= Gyðinga saga =

Old Norse account of Jewish history

Gyðinga saga (Saga of the Jews) is an Old Norse account of Jewish history compiled from translations of a number of Latin texts. Beginning with an account of Alexander the Great's conquests, it proceeds to cover around 220 years of Jewish history from Antiochus IV Epiphanes's accession in 175 BCE to Pontius Pilate becoming procurator of Judaea in 26 CE. The main manuscript source for Gyðinga saga concludes with an epilogue which attributes its translation into Old Norse to Brandr Jónsson (d. 1264), bishop of Hólar. In this manuscript Gyðinga saga follows Alexanders saga, which is also attributed to Brandr Jónsson. The saga is untitled in all manuscripts; the name Gyðinga saga appears to date from the 19th century. Árni Magnússon referred to it as both 'Historia Judaica' and 'Historia Macchabeorum'.

== Etymology ==

Gyðinga is the Old Norse genitive plural of Gyðingr, which is derived from the Old Norse word guð ("God"), with the suffix -ingr (a noun suffix used to refer to people associated with another noun). Thus it could be literally translated as "God-people" or "God-followers."

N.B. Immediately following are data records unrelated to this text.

-- ==== Sys2Proof/Tests/Slice0.lean ====
section
/-! SUPPORT. The model's own tests. Expected results come from 95_test_vectors.md or are worked out by
hand from the rule named; each witness theorem shows that the hypotheses of the statement it is named
after can be met. -/

namespace Sys2Proof.Tests

open Sys2Proof Sys2Proof.Machine

/-! ### Small states -/

/-- What a turn answers, in a form that can be compared. -/
def nextOf : Host.Outcome State Fault Refusal → Option State
  | .next t => some t
  | .fault _ => none
  | .refused _ => none

/-- A build without the optional commands and without the mirrored edge. -/
def leanBuild : Config.Params :=
  { Config.Params.reference with formatBEnabled := false, debugBuild := false, mirrorEdge := false }

/-- The block of a build past its init step. -/
def started (p : Config.Params) : State := init (State.resetWith p LaunchValues.zero)

/-- The reference build past init. -/
def idle : State := started Config.Params.reference

/-- The reference build with a word presented. -/
def presented (w : CommandWord) : State := { idle with port := some w }

/-- `SEND_A 0x1234 0x05 0x06 0x00` (vector V1) in execution, at a sequencer position. -/
def sending (st : St) (rep idx : Nat) : State :=
  { idle with
    command := { idle.command with
      var := .formatA, hc := 0x1234, addr := 0x05, cmd := 0x06, data := 0x00, kind := .send,
      busy := true, seq := ⟨st, rep, idx⟩ }
    radio := { idle.radio with isOpen := st.inTransaction } }

/-- A tuning command in execution, the descriptor before it (4, 1, 3) (95_test_vectors.md 2.9). -/
def tuning (k : Kind) (v : Byte) : State :=
  { idle with
    command := { idle.command with val := v, kind := k, busy := true, seq := ⟨.tune, 0, 0⟩ }
    radio := { idle.radio with desc := ⟨4, 1, 3⟩ } }

/-- Both enables set, with the counter, the compare value and the level given
(95_test_vectors.md 2.14). -/
def listening (tcnt ocr : Byte) (rx : Bool) : State :=
  { idle with tcnt := tcnt, config := ⟨ocr, true, true⟩, rx := rx }

/-- `listening` with the pending flags, `FIRST` and `IN_IRQ` given. -/
def pending (edgePend cmpPend : Bool) (first : Source) (inIrq : Bool) : State :=
  { listening 0x10 0x80 false with
    capture := ⟨edgePend, cmpPend, first, inIrq, true, false⟩ }

/-! ### Well-formedness -/

theorem test_ill_formed_sendB : (Instr.sendB 0x1234 0x05 0x06 0x00).wellFormed leanBuild = false := by
  decide

theorem test_ill_formed_setDebug : (Instr.setDebug 0xA5).wellFormed leanBuild = false := by decide

theorem test_others_well_formed :
    (Instr.sendA 0xFFFF 0xFF 0xFF 0xFF).wellFormed leanBuild = true
      ∧ (Instr.setGain 0xFF).wellFormed leanBuild = true
      ∧ (Instr.setDrssi 0xFF).wellFormed leanBuild = true := by decide

/-! ### Decoding: words written out by hand from 30_encoding.md section 1 -/

/-- Opcode `00000001`, house code `0x1234`, address `0x05`, command `0x26`, data `0x07`. -/
theorem test_decode_sendA :
    decode Config.Params.reference
      0b000000010001001000110100000001010010011000000111#48 = .ok (.sendA 0x1234 0x05 0x26 0x07) := by
  decide

theorem test_decode_sendB :
    decode Config.Params.reference
      0b000000100001001000110100000001010000011000000000#48 = .ok (.sendB 0x1234 0x05 0x06 0x00) := by
  decide

theorem test_decode_setGain :
    decode Config.Params.reference
      0b000000110000000000000000000000000000000011111111#48 = .ok (.setGain 0xFF) := by decide

theorem test_decode_setDrssi :
    decode Config.Params.reference
      0b000001000000000000000000000000000000000000000101#48 = .ok (.setDrssi 0x05) := by decide

theorem test_decode_setDebug :
    decode Config.Params.reference
      0b000001010000000000000000000000000000000010100101#48 = .ok (.setDebug 0xA5) := by decide

/-- 95_test_vectors.md 2.5: the invalid words of the reference build. -/
theorem test_decode_invalid :
    decode Config.Params.reference 0x030000000102 = .error .reservedBits
      ∧ decode Config.Params.reference 0x038000000002 = .error .reservedBits
      ∧ decode Config.Params.reference 0x0500000100A5 = .error .reservedBits
      ∧ decode Config.Params.reference 0x000000000000 = .error .reservedOpcode
      ∧ decode Config.Params.reference 0x061234050600 = .error .reservedOpcode
      ∧ decode Config.Params.reference 0xFF0000000000 = .error .reservedOpcode := by decide

/-- 95_test_vectors.md 2.5: the two build-dependent words. -/
theorem test_decode_unbuilt :
    decode leanBuild 0x021234050600 = .error .formatBNotBuilt
      ∧ decode leanBuild 0x0500000000A5 = .error .debugNotBuilt := by decide

/-- 30_encoding.md section 1: the words the encoder builds. -/
theorem test_encode_words :
    encode (.sendA 0x1234 0x05 0x26 0x07) = 0x011234052607
      ∧ encode (.setDebug 0xA5) = 0x0500000000A5 := by decide

theorem test_tableWord : decodeTableWord 48 0x040000000005 = some (.setDrssi 0x05) := by decide

/-! ### Text lines (95_test_vectors.md 2.6) -/

/-- `send-A 0x1234 0x05 0x06` and `set-gain 255`, digit by digit. -/
theorem test_text_lines :
    assemble (readLine .sendA [[1, 2, 3, 4], [0, 5], [0, 6]]) = some 0x011234050600
      ∧ assemble (readLine .setGain [[2, 5, 5]]) = some 0x0300000000FF
      ∧ assemble (readLine .setDebug [[10, 5]]) = some 0x0500000000A5 := by decide

/-- `send-A abc`, `set-gain 256`, `send-A 0x12345 0x05 0x06`. -/
theorem test_text_errors :
    assemble (readLine .sendA [[10, 11, 12]]) = none
      ∧ assemble (readLine .setGain [[2, 5, 6]]) = none
      ∧ assemble (readLine .sendA [[1, 2, 3, 4, 5], [0, 5], [0, 6]]) = none := by decide

/-! ### The Frame Encoder (95_test_vectors.md 2.1 to 2.3) -/

theorem test_checksums :
    checksum .formatA 0x1234 0x05 0x06 0x00 = 0x57 ∧ checksum .formatA 0x1234 0x05 0x26 0x07 = 0x7E
      ∧ checksum .formatB 0x1234 0x05 0x26 0x07 = 0x84
      ∧ checksum .formatA 0xFFFF 0xFF 0xFF 0xFF = 0x01
      ∧ checksum .formatB 0xFFFF 0xFF 0xDF 0xFF = 0xE8
      ∧ checksum .formatA 0x00FA 0x00 0x00 0x00 = 0x00 := by decide

/-- Vector V12 as the 68-bit number its bits write. -/
theorem test_frame_v12 :
    frameBits .formatB 0xC04B 0x7B 0x3F 0x80
      = msbFirst 0b00000000000011100000000100101100111101100011111101000000010101000110#68 := by
  decide

/-- Vector V1: 59 bits, 51 050 us. -/
theorem test_frame_v1 :
    frameBits .formatA 0x1234 0x05 0x06 0x00
        = msbFirst 0b00000000000010001001000011010010000010100000011000101011110#59
      ∧ traceDuration (encodeAndTransmit .formatA 0x1234 0x05 0x06 0x00) = 51050 := by decide

/-! ### One step of each command -/

theorem test_sendA_accept :
    (nextOf (commandTurn (presented 0x011234050600))).map
        (fun t => (t.command.hc, t.command.addr, t.command.cmd, t.command.seq, t.command.busy, t.chk))
      = some (0x1234, 0x05, 0x06, ⟨.txBegin, 0, 0⟩, true, 0x57) := by decide

/-- 41_transmit_scheduler.md R172: a word presented while busy is not consumed. -/
theorem test_sendA_waits :
    (nextOf (commandTurn { sending .txDelay 2 0 with port := some 0x011234050600 })).map
        (fun t => (t.port, t.command.seq, t.txTrace))
      = some (some 0x011234050600, ⟨.txReact, 2, 0⟩, [.delayUs 10000]) := by decide

theorem test_sendB_accept :
    (nextOf (commandTurn (presented 0x021234050600))).map (fun t => (t.command.var, t.chk, t.results))
      = some (.formatB, 0x5D, []) := by decide

theorem test_sendB_not_built :
    (nextOf (commandTurn { started leanBuild with port := some 0x021234050600 })).map
        (fun t => (t.command.busy, t.txTrace, t.results))
      = some (false, [], [.parseError]) := by decide

theorem test_setGain_accept :
    (nextOf (commandTurn (presented 0x030000000002))).map
        (fun t => (t.command.val, t.command.kind, t.command.seq.st, t.command.busy, t.txTrace))
      = some (2, .gain, .tune, true, []) := by decide

/-- 95_test_vectors.md 2.9, first row. -/
theorem test_setGain_tune :
    (nextOf (commandTurn (tuning .gain 2))).map (fun t => (t.radio.desc, t.txTrace, t.results))
      = some (⟨4, 2, 3⟩, [.rlSetBGD 4 2 3], [.ok]) := by decide

theorem test_setDrssi_accept :
    (nextOf (commandTurn (presented 0x040000000005))).map
        (fun t => (t.command.val, t.command.kind, t.command.seq.st, t.command.busy))
      = some (5, .drssi, .tune, true) := by decide

/-- 95_test_vectors.md 2.9, on the descriptor (4, 1, 3). -/
theorem test_setDrssi_tune :
    (nextOf (commandTurn (tuning .drssi 5))).map (fun t => (t.radio.desc, t.txTrace, t.command.busy))
      = some (⟨4, 1, 5⟩, [.rlSetBGD 4 1 5], false) := by decide

/-- 95_test_vectors.md 2.10, first row. -/
theorem test_setDebug_sets :
    (nextOf (commandTurn (presented 0x0500000000A5))).map
        (fun t => (t.command.debug, cfgRead 4 t, t.results, t.command.busy))
      = some (0xA5, 0xA5, [.ok], false) := by decide

/-- 95_test_vectors.md 2.10, third row. -/
theorem test_setDebug_not_built :
    (nextOf (commandTurn { started leanBuild with port := some 0x0500000000A5 })).map
        (fun t => (t.command.debug, t.results))
      = some (0x00, [.parseError]) := by decide

/-! ### The sequencer, the counter and the capture agent -/

/-- Bit 12 of V1 is the sync's one. -/
theorem test_txOn_pulse :
    (nextOf (commandTurn (sending .txOn 0 12))).map (fun t => (t.txTrace, t.command.seq))
      = some ([.rlKey true 750], ⟨.txOff, 0, 12⟩) := by decide

/-- Bit 58 of V1 is the stop bit, the last. -/
theorem test_txOff_last :
    (nextOf (commandTurn (sending .txOff 0 58))).map (fun t => (t.txTrace, t.command.seq.st))
      = some ([.rlKey false 200], .txEnd) := by decide

/-- The third wait is followed by reactivation, the first two by another repetition. -/
theorem test_txDelay_decides :
    (nextOf (commandTurn (sending .txDelay 1 0))).map (fun t => t.command.seq)
        = some ⟨.txBegin, 2, 0⟩
      ∧ (nextOf (commandTurn (sending .txDelay 2 0))).map (fun t => t.command.seq)
        = some ⟨.txReact, 2, 0⟩ := by decide

/-- 95_test_vectors.md 2.13, first row: the wrap raises nothing, the compare value does. -/
theorem test_tick_wrap_and_match :
    (tick (listening 0xFF 0x01 false)).tcnt = 0
      ∧ (tick (listening 0xFF 0x01 false)).capture.cmpPend = false
      ∧ (tick (listening 0x00 0x01 false)).capture.cmpPend = true := by decide

/-- 95_test_vectors.md 2.14, X1. -/
theorem test_edge_service :
    (captureTurn (edge (listening 0x10 0x80 false))).rxTrace = [.onInit, .onEdge 0x10 true]
      ∧ (captureTurn (edge (listening 0x10 0x80 false))).capture.statusInd = true := by decide

/-- 95_test_vectors.md 2.14, X6: the compare match raised first is serviced first. -/
theorem test_first_raised_first_serviced :
    (captureTurn (edge (tick (listening 0x7F 0x80 true)))).rxTrace = [.onInit, .onTimeout]
      ∧ (captureTurn (tick (edge (listening 0x7F 0x80 true)))).rxTrace
        = [.onInit, .onEdge 0x80 false] := by decide

/-- 95_test_vectors.md 2.13, last row. -/
theorem test_status_read :
    cfgRead 5 { sending .txOn 0 0 with capture := ⟨false, false, .edge, false, true, true⟩ } = 0x05 := by
  decide

theorem test_ctrl_write : cfgRead 2 (cfgWrite 2 0xFF idle) = 0x03 := by decide

/-- 95_test_vectors.md 2.11: 10.88 MHz takes 256, since exactly 255 does not fit; 200 MHz fails. -/
theorem test_prescaler :
    prescaler? { Config.Params.reference with fClkHz := 10880000 } = some 256
      ∧ prescaler? { Config.Params.reference with fClkHz := 10840000 } = some 64
      ∧ prescaler? { Config.Params.reference with fClkHz := 200000000 } = none := by decide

It is the source of the modern Icelandic word for a Jew, gyðingur, and the Faroese word gýðingur.

== Preservation and authorship ==

Gyðinga saga is preserved in five vellum manuscripts and sixteen paper manuscripts, of which seven have independent value. The saga is preserved intact in AM 226 fol from 1350–1360. However, comparison with the older fragments AM 655 XXV 4to and AM 238 XVII fol shows that Gyðinga saga was originally longer, and that the version in AM 226 fol has been reduced in length by around one third.

Gyðinga saga concludes with the following epilogue:The holy priest Jerome translated this book from Hebrew into Latin, but it was translated from Latin into Norse by the priest Brandr Jónsson, who was later bishop of Hólar; and [Brandr] then [translated] Alexander the Great at the behest of the honorable lord, Lord King Magnus, son of King Hákon the Old.As Brandr died in 1264, this is as late as the saga could have been originally compiled, if it was indeed written by him. This date can be pushed back to 1263 as the epilogue refers to Brandr as 'priest' not 'bishop'; he served as bishop of Hólar from 1263 until his death the following year. Magnus Haakonsson held the title of king from 1257. This places the authorship of Gyðinga saga sometime between 1257 and 1263, if the epilogue's attribution is correct.

== Contents ==
In AM 226 fol, Gyðinga saga is split into 39 chapters; these fall into 3 sections based on different sources. The first 21 chapters are based on 1 Maccabees, with additional material taken from 2 Maccabees and Petrus Comestor's Historia scholastica. Chapters 22–32 are based on the Historia scholastica. The final section, chapters 33–38 are based on a precursor to Jacobus de Voragine's Golden Legend. This final section gives an apocryphal account of the lives of Pontius Pilate and Judas Iscariot as well as a short version of Jewish history from Caligula becoming emperor in 37 CE to the death of Herod Agrippa in 44 CE. Towards the end of the saga, some of its content over laps with that of Rómverja saga.

Despite being based on Biblical sources, Gyðinga saga plays down the moral and religious aspects of its sources and is presented as a work of historiography.